## YOUR OBJECTIVE
Each line below from the one containing "theorem Canonical.sendFabric (h" through the one containing "of Machine/ChunkOps.lean -/" should be output exactly as it stands, and no other line should appear.

━━━━━ INPUT DATA

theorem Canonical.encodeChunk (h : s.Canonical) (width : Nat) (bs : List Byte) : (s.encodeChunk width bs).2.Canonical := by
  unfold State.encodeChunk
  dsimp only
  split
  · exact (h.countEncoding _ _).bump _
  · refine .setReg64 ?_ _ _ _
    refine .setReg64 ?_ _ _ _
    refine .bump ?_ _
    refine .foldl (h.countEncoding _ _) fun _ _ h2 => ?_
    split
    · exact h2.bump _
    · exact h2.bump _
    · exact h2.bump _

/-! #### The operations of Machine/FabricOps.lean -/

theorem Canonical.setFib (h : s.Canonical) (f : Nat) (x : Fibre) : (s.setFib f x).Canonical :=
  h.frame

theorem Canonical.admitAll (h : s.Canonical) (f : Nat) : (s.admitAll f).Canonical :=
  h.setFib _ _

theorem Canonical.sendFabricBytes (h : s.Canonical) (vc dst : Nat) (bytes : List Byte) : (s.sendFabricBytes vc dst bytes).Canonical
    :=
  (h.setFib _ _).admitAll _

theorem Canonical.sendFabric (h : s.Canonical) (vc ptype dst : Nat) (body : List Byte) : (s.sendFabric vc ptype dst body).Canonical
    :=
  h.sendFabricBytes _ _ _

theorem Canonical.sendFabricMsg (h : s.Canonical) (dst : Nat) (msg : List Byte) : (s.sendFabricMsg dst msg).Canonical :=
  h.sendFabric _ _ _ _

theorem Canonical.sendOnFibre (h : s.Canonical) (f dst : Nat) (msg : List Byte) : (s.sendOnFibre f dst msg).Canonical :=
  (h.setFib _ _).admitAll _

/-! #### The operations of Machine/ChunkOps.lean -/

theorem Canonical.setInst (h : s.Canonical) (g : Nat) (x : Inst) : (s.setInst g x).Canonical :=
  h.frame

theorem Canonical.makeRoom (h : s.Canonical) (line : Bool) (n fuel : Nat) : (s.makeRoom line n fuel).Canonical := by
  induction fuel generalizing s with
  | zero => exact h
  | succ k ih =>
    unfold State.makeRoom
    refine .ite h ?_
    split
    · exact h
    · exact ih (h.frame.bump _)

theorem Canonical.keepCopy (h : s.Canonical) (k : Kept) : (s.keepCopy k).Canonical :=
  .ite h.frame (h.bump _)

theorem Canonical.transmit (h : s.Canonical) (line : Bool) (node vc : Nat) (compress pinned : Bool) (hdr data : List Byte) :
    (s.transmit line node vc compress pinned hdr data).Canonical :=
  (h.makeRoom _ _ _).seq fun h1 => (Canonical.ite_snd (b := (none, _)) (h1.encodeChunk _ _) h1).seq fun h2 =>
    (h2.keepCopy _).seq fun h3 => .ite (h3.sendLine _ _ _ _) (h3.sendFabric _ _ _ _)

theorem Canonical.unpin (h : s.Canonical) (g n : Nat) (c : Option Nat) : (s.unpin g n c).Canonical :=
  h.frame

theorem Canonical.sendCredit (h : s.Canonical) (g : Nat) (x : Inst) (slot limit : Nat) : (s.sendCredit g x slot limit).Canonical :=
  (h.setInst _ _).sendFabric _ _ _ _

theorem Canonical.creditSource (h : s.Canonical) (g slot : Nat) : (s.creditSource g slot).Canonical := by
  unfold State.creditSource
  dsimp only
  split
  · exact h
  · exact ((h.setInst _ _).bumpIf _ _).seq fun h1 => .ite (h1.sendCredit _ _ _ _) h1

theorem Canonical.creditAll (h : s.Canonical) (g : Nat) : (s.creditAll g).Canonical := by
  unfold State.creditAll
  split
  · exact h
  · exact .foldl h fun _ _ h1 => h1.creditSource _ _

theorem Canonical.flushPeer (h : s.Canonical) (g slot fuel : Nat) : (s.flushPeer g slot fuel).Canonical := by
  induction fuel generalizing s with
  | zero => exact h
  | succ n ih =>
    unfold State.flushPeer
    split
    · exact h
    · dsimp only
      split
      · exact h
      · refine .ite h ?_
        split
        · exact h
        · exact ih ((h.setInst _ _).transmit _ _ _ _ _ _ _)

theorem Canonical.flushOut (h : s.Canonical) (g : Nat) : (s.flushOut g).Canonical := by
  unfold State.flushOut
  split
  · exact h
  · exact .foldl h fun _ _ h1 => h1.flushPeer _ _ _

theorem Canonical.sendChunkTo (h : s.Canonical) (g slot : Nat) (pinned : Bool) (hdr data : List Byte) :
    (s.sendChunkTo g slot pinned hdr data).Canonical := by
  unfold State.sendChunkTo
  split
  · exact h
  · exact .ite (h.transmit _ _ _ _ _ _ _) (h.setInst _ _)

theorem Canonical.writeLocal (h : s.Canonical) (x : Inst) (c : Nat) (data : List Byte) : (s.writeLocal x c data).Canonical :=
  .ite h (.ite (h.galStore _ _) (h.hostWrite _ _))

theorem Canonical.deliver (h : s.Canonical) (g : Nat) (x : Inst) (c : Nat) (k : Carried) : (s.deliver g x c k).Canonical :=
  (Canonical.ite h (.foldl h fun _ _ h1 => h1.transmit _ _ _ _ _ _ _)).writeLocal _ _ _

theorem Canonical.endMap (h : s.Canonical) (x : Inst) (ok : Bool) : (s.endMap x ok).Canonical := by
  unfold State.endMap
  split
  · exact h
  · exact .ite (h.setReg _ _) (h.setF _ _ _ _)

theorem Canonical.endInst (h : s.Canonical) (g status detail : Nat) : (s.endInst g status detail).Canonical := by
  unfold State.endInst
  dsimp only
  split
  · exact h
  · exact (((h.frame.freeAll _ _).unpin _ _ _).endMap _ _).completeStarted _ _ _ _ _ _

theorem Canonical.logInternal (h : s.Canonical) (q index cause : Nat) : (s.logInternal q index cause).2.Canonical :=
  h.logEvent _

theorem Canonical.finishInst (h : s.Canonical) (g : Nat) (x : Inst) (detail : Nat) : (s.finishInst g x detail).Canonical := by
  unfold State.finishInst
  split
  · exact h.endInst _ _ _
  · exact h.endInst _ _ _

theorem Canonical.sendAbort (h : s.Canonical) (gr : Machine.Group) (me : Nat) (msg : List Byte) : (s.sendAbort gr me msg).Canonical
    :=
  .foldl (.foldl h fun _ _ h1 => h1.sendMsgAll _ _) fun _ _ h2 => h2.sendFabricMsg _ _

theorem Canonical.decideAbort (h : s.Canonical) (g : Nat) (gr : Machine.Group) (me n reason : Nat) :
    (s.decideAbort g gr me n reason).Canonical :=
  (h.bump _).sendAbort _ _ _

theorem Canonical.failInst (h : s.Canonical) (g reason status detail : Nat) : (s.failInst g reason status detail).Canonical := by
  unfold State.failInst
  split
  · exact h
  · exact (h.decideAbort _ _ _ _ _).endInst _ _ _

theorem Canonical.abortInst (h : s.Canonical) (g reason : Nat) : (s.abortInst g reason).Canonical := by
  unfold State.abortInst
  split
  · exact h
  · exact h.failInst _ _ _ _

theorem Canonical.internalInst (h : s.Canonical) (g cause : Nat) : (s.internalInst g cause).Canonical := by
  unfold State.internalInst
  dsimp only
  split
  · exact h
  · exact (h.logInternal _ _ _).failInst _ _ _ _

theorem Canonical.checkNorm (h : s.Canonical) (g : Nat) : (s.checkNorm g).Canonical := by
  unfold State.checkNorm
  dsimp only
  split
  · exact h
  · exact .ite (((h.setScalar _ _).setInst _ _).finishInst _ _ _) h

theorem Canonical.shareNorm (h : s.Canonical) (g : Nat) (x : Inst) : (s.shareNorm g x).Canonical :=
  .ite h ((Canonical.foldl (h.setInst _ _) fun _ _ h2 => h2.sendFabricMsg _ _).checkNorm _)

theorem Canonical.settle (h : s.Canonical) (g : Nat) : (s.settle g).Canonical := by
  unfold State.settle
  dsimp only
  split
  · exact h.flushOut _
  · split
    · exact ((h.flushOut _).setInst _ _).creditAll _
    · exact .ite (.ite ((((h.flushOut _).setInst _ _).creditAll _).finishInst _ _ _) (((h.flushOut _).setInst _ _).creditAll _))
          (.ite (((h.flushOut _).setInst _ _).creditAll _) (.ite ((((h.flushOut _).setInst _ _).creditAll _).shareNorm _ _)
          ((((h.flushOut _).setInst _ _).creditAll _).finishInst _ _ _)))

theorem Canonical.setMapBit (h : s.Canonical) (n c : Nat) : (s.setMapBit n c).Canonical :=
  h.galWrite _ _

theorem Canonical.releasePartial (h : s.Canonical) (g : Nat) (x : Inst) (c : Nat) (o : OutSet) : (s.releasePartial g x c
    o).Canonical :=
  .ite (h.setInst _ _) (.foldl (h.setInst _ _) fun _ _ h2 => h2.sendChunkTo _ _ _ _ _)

━━━━━━━━━━
━━━━━ INPUT DATA

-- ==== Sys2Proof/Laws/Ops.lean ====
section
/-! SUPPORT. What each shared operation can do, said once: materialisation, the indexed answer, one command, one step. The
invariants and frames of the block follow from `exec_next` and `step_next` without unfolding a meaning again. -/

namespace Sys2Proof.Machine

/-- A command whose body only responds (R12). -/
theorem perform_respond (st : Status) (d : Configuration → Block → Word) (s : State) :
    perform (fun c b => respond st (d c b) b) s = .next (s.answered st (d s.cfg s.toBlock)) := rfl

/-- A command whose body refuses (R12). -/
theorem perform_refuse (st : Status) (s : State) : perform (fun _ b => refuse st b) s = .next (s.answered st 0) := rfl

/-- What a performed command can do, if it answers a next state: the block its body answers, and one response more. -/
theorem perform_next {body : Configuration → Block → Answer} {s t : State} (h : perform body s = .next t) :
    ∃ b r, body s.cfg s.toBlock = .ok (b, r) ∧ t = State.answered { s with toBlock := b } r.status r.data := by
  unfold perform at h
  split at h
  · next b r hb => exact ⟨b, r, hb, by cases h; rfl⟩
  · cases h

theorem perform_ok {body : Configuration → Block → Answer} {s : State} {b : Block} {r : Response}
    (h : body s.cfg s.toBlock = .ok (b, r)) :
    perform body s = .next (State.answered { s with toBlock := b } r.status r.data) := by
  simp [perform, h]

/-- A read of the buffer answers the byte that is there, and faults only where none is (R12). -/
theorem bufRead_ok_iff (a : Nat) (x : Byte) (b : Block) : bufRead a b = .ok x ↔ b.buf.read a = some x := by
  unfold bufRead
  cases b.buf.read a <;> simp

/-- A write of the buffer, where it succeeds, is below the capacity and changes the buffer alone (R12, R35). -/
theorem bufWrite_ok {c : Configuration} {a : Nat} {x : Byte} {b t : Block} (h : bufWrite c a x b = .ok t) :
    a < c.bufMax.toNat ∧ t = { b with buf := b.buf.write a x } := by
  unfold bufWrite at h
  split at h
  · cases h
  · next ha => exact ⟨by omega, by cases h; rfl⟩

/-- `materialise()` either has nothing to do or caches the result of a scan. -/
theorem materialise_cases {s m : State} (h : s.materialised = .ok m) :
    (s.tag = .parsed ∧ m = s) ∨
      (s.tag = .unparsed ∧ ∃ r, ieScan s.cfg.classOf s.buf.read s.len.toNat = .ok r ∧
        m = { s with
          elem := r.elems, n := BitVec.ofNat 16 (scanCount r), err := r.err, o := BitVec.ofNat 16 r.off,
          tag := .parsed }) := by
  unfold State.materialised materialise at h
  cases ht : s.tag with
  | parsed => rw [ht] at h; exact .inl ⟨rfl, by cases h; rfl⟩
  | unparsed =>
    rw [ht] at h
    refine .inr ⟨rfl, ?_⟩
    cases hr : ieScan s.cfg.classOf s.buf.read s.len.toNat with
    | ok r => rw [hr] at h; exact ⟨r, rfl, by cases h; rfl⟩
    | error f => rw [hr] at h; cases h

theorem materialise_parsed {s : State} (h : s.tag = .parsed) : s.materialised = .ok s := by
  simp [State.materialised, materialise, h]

━━━━━━━━━━

## OUTPUT
theorem Canonical.sendFabric (h : s.Canonical) (vc ptype dst : Nat) (body : List Byte) : (s.sendFabric vc ptype dst body).Canonical
    :=
  h.sendFabricBytes _ _ _

theorem Canonical.sendFabricMsg (h : s.Canonical) (dst : Nat) (msg : List Byte) : (s.sendFabricMsg dst msg).Canonical :=
  h.sendFabric _ _ _ _

theorem Canonical.sendOnFibre (h : s.Canonical) (f dst : Nat) (msg : List Byte) : (s.sendOnFibre f dst msg).Canonical :=
  (h.setFib _ _).admitAll _

/-! #### The operations of Machine/ChunkOps.lean -/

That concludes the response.